The output directory of the systemd-image and cloud9-image target will be build/tmp-angstrom_2010_x-eglibc/deploy/images/beaglebone/. Logfiles can be found in the build/tmp-angstrom_2010_x-eglibc/work/ folders (look up the failing package, there you should find a temp folder which contains the logs).
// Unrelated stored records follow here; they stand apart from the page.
-- ==== Sys2Proof/Machine/FaultOps.lean ====
section
/-! DEFINITION. The fault queue and its waiting list (R327–R330). -/

namespace Sys2Proof.Machine

/-- HANDLE of a task: slot, unit (0–7 ASH0–ASH7, 8 ROW) and kind. -/
def faultHandle (r : FaultRec) : Nat := r.slot % 256 + r.unit % 16 * 2 ^ 8 + r.kind % 8 * 2 ^ 12

/-- PHASE of record n in a ring of so many slots: 1 on the first pass, alternating after it (R324). -/
def phaseOf (n entries : Nat) : Nat := if n / entries % 2 = 0 then 1 else 0

/-- The 64 bytes of a fault record (Table 15). -/
def faultBytes (r : FaultRec) (parked : Bool) (n entries : Nat) : Nat :=
  let i := r.info
  let flags := (if i.imprecise then 1 else 0) + (if parked then 2 else 0) + (if i.write then 4 else 0) +
    (if i.fetch then 8 else 0) + (if r.ended then 16 else 0)
  setFld (setFld (setFld (setFld (setFld (setFld (setFld (setFld (setFld (setFld (setFld (setFld (setFld (setFld (setFld 0
    0 1 (causeCode i.cause)) 1 1 r.kind) 2 2 (faultHandle r)) 4 1 flags) 6 2 r.queue) 8 4 r.seq) 12 2 (i.ctx % 4096))
    14 1 i.seg) 16 8 i.va) 24 8 r.position) 32 4 r.groupIndex) 36 4 i.claimInfo) 40 8 r.time) 48 4 n) 63 1 (phaseOf n entries)

/-- Records written and not yet consumed. -/
def faultsHeld (s : State) : Nat := ahead s.faultq.tail s.faultq.head

def faultRingFull (s : State) : Bool := decide (faultsHeld s ≥ dv s K.faultQEntries)

/-- Write a record into the next slot of the ring; only the translation controller writes the installed tables (R274). -/
def storeFault (parked : Bool) (r : FaultRec) (s : State) : State :=
  let n := s.faultq.tail
  let e := dv s K.faultQEntries
  let at_ := dv s K.faultQBase + 64 * (n % e)
  let t := if inTables s at_ then s else fwWrite 2 at_ 64 (faultBytes r parked n e) s
  bump K.faultRecords 1 { t with faultq := { t.faultq with tail := (n + 1) % 2 ^ 32 } }

/-- A record of the task is parked already. -/
def taskParked (r : FaultRec) (s : State) : Bool :=
  s.faultq.waiting.any fun p => faultHandle p == faultHandle r && p.queue == r.queue && p.seq == r.seq && !p.ended

/-- A record reaches the fault queue's arbiter: written, or parked behind those that wait; the task counts once (R329). -/
def addFault (r : FaultRec) (s : State) : State :=
  if faultRingFull s || !s.faultq.waiting.isEmpty then
    bump K.faultParkedTotal (if taskParked r s then 0 else 1)
      { s with faultq := { s.faultq with waiting := s.faultq.waiting ++ [r] } }
  else storeFault false r s

/-- Neither the ring nor the waiting list has room for n more records, so faulting tasks stay in place (R329). -/
def faultListFull (n : Nat) (s : State) : Bool :=
  faultRingFull s && decide (s.faultq.waiting.length + n > 4096)

/-- Parked records go to freed slots, in order (R329). -/
def unpark : Nat → State → State
  | 0, s => s
  | n + 1, s =>
    match s.faultq.waiting with
    | [] => s
    | r :: rest =>
      if faultRingFull s then s
      else unpark n (storeFault true r { s with faultq := { s.faultq with waiting := rest } })

/-- The parked records of a task that has ended say so (R332). -/
def markEnded (handle : Nat) (s : State) : State :=
  { s with faultq := { s.faultq with
      waiting := s.faultq.waiting.map fun r => if faultHandle r = handle then { r with ended := true } else r } }

/-- A switched-out task's record is still parked (R332). -/
def isParked (handle : Nat) (s : State) : Bool := s.faultq.waiting.any fun r => faultHandle r == handle && !r.ended

/-- One of the free slots of a unit: which one is not promised.
[DESIGN CHOICE, safe: assumption 38; DESIGN CHOICE, safe: assumption 103] -/
def pickSlot (n : Nat) (used : List Nat) (s : State) : Option Nat × State :=
  let open_ := (List.range n).filter fun i => !used.contains i
  match open_ with
  | [] => (none, s)
  | x :: _ => let v := takeFree s; (some (open_.getD (v.1 % open_.length) x), v.2)

/-- The record of a unit's task. -/
def taskRecord (kind unit slot key position : Nat) (f : FaultInfo) : FaultRec :=
  { info := f, kind := kind, slot := slot, unit := unit, queue := keyQueue key, seq := keySeq key, position := position,
    groupIndex := 0, time := f.time, ended := false }

end Sys2Proof.Machine
end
These images can now be copied to the SD-Card (as described here) and should run on your BeagleBone!

Appendix

Some abbreviations you surly will stumble upon:

  • oe: OpenEmbedded
  • bb: BitBake, a tool used by OpenEmbedded to build packages
Some documentation:
Relevant resources:
Root-FS for systemd-image and cloud9-image target will be populated in these folders (and deleted after creation of the images!)
  • ./build/tmp-angstrom_2010_x-eglibc/work/beaglebone-angstrom-linux-gnueabi/cloud9-image-1.0-r0/rootfs/
  • ./build/tmp-angstrom_2010_x-eglibc/work/beaglebone-angstrom-linux-gnueabi/systemd-image-1.0-r0/rootfs/
  1. Where do you plan to buy the Beaglebone? (I’m in Switzerland too).

  2. marcelo barros

    Thanks for sharing these tips !

    For those looking for http access in git repositories, please, do the following:

    git clone http://git.angstrom-distribution.org/cgi-bin/cgit.cgi/setup-scripts

    And, if you are behing a proxy, set your ~/.gitconfig to:

    [http]
    proxy = http://user:pass@proxy_ip:proxy_port

  3. Siddhartha Kumar

    Hey ,
    Thanks for the tutorial it really helped but when i do bitbake cloud9-image i seem to be getting an error at
    >>package nodejs-native-0.6.18-r0: task do_populate_sysroot:

    This is my first time building the clou9-image for the beaglebone.